KCS

A novel means of incorporating ordered bio-functional viral assemblies into an electrostatic thin film nano-assembly and its application to anode material of lithium ion battery have been demonstrated. We used negatively-charged engineered M13 bacteriophage (virus) as the adsorbant species on a weak polyelectrolyte multilayer (PEM) support consisting of a cationic linear polyethylenimine (LPEI) and anionic polyacrylic acid (PAA). Due to a unique phenomenon of interdiffusion, the LPEI/PAA multilayer provides full mobility to the M13 virus, and the adsorption process drive self-assembly and entropically-driven ordering. The resulting monolayer formation of M13 virus can be tuned for its packing density and directional alignment. We also demonstrate the two-dimensional biomineralization from this monolayer template of M13 virus for nanoparticles and nanowires self-assembly. For an application, furthermore, we demonstrate the virus enabled synthesis and assembly of nanowires as negative-electrode materials for lithium ion batteries. The expression of cobalt ion binding peptides on the filamentous coat of M13 bacteriophage viruses facilitates the fabrication of homogenous Co3O4 nanowires at room temperature. Combining the virus templated synthesis at the peptide level and our methods for the control of two dimensional assembly of viruses on PEM provides a useful tool for integrating these nanomaterials to form thin, flexible Li ion batteries.

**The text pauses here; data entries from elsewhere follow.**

-- ==== Sys2Proof/Certificates/Slice0/Obligations.lean ====
section
/-! DEFINITION. The statements for the provers, each with the rule of the manual it formalises. -/

namespace Sys2Proof.Machine

open Sys2Proof

/-! ## Terms of the statements -/

/-- A tile that runs and whose ports are open (R20, R52), outside the recovery shape (R46) and with the fatal latch clear (R339). -/
def TileOpen (s : State) (t : Nat) : Prop :=
  t < s.part.tiles ∧ 2 ≤ mode s t ∧ (tileSt s t).fenced = false ∧ (tileSt s t).resetting = false ∧
  gf s 0 0xA000000 3 1 = 0 ∧ gf s 0 0x118 0 1 = 0

/-- An access to a register of a tile's control space reaches it, and no write posted before it into the register's domain waits: the tile
is not off, its ports are open or the part is in the recovery shape, whose control space answers (R20, R46, R52, R72), and the crossing
queue is empty (R88). -/
def Reaches (s : State) (t off : Nat) : Prop :=
  t < s.part.tiles ∧ mode s t ≠ 0 ∧ (portsClosed s t = false ∨ recoveryShape s = true) ∧ regOpen s t off = true ∧
  Tbl.get [] s.bus.xq (xqKey t (blockDomain (off / 0x1000000))) = []

/-- A command that is one access to a register of a tile reaches it. -/
def Heard (s : State) (c : Instr) : Prop := ∃ t off, c.register = some (t, off) ∧ Reaches s t off

/-- A driver's access to the page of its instance reaches it: the instance is bound and live (R53, R73), and no write posted before it
into the clock domain `dom` waits (R88, R432). -/
def PageReaches (s : State) (i dom : Nat) : Prop :=
  i < 512 * s.part.tiles ∧ (∃ h, instLink s i = some h) ∧ live s i = true ∧ Tbl.get [] s.bus.xq (xqKey (homeTile i) dom) = []

/-- One register of one tile. -/
def at_ (t off : Nat) : Nat → Nat → Prop := fun u o => u = t ∧ o = off

/-- One of several registers of one tile. -/
def ats (t : Nat) (l : List Nat) : Nat → Nat → Prop := fun u o => u = t ∧ o ∈ l

/-- A register whose row alone says what a write does: of the SWC, DMA, INS, GAL and TRC blocks, and of no mailbox. -/
def RowAlone (off : Nat) (r : Row) : Prop :=
  findRow off = some r ∧ r.w1c = 0 ∧ off / 0x1000000 ∈ [3, 5, 6, 11, 13] ∧ mbDataAt off = none ∧ mbAt off = none

/-- The offset of a register of host link `h` in its tile (R117). -/
abbrev hptOf (h o : Nat) : Nat := hpt (h % 4) o

/-- A frame that enters tile `t` and meets no refusal on its way to an output that is up (R20, R52, R156, R157, R187, R238). -/
def Passes (s : State) (t : Nat) (f : Frame) : Prop :=
  f.mc = none ∧ f.locked = none ∧ f.bad = false ∧ f.pkt.ty ≠ .notice ∧ (f.pkt.isRsp = true → epochsCurrent s f.links = true) ∧
  portsClosed s t = false ∧ (tileSt s t).transitStop = false ∧ refusesInstances s t = false ∧ outUp s t (outOf s t f) = true ∧
  (4 ≤ outOf s t f → outOf s t f < 12 → lockEnded s t (outOf s t f - 4) f = false)

/-- At output `o` the class `c` alone is eligible, its deficit is above zero, and the turn falls on the head `(id, q, x)` of input `i`, a
frame that is whole, of its age, and in whose cells no error has been found; nothing is left that the management port has been given
and has not acted on (R12, R191, R192, R195, R198). -/
def TurnOf (s : State) (t o i c id : Nat) (q : Option (Nat × Nat)) (x : Stored) : Prop :=
  c < 4 ∧ s.swc.urgent = [] ∧ (∃ l, inputsOf s t o c = i :: l) ∧ (∀ d, d < 4 → d ≠ c → inputsOf s t o d = []) ∧
  0 < deficitOf s t o c ∧ Tbl.get [] s.swc.mgmt t = [] ∧ headOf s t o i c = some (id, q, x) ∧ x.f.bad = false ∧ aged s t x = false ∧ x.ecc = none

/-- A mailbox's taking of command `op`: BUSY set, VALID cleared, SEQ counted up, OP stored, the rest of MB_CTRL kept, no other register
changed (R84), and `e` the outcome its end will show. -/
def MbTakes (t mb op : Nat) (e : MbEnd) (s s' : State) : Prop :=
  gf s' t mb 30 1 = 1 ∧ gf s' t mb 31 1 = 0 ∧ gf s' t mb 24 4 = op ∧ gf s' t mb 16 8 = (gf s t mb 16 8 + 1) % 256 ∧
  gf s' t mb 28 2 = gf s t mb 28 2 ∧ gf s' t mb 0 16 = gf s t mb 0 16 ∧ RegsBut (at_ t mb) s s' ∧
  Tbl.get .running s'.bus.mb (key t mb) = e

/-- The words of a 64-bit count, low word first. -/
def countWords (v : Nat) : MbEnd := .ok [word (v % 2 ^ 32), word (v / 2 ^ 32)]

/-- A host request enters the switch core by its host port (R21, R22, R184, R230): its frame names its destination and belongs to instance
`i` in its generation of now; a non-posted one takes the lowest free inbound entry, which holds its tag and requester. -/
def SentOn (s s' : State) (r : Tlp) (f i x b dstTile dstPort a len : Nat) (glob : Bool) (cargo : HReq → Cargo) : Prop :=
  let u := r.link / 4
  let g := (instOf s i).gen
  let e := if r.kind = .write then none else freeInb s u
  (∃ y, Tbl.get [] s'.swc.ingress (ingKey u 0 (r.link % 4)) = Tbl.get [] s.swc.ingress (ingKey u 0 (r.link % 4)) ++ [y] ∧
    y.serial = s.brg.serial ∧ y.dstTile = dstTile ∧ y.dstPort = dstPort ∧ y.pkt.ty = kindType r.kind ∧ y.pkt.inst = i ∧ y.pkt.gen = g ∧
    y.pkt.glob = glob ∧ y.cargo = cargo ⟨e.map (fun e => (u, e)), r.link, f, i, g, r.kind, b, x, r.dws, r.fbe, r.lbe,
      if r.kind = .write then bytesAt r.data 0 (4 * r.dws) else r.data, r.rlx, r.ns⟩ ∧
    y.issuer = e.elim .nobody (fun e => .inbound u e)) ∧
  (∀ k, e = some k → Tbl.get none s'.host.inb (u * 1024 + k) = some ⟨r.link, f, i, g, r.kind, r.tag, r.rid, a, len, [], false, none⟩)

Additionally, we presented that assembled virus structure can be patterned via non-conventional nano-lithographic methods and utilized as a biological sensor that can capture the specific proteins. Overall, this system represents an interface that provides a general platform for the systematic incorporation and assembly of organic, biological and inorganic materials, which can be a basis for the fabrication and integration of two-dimensional device structures.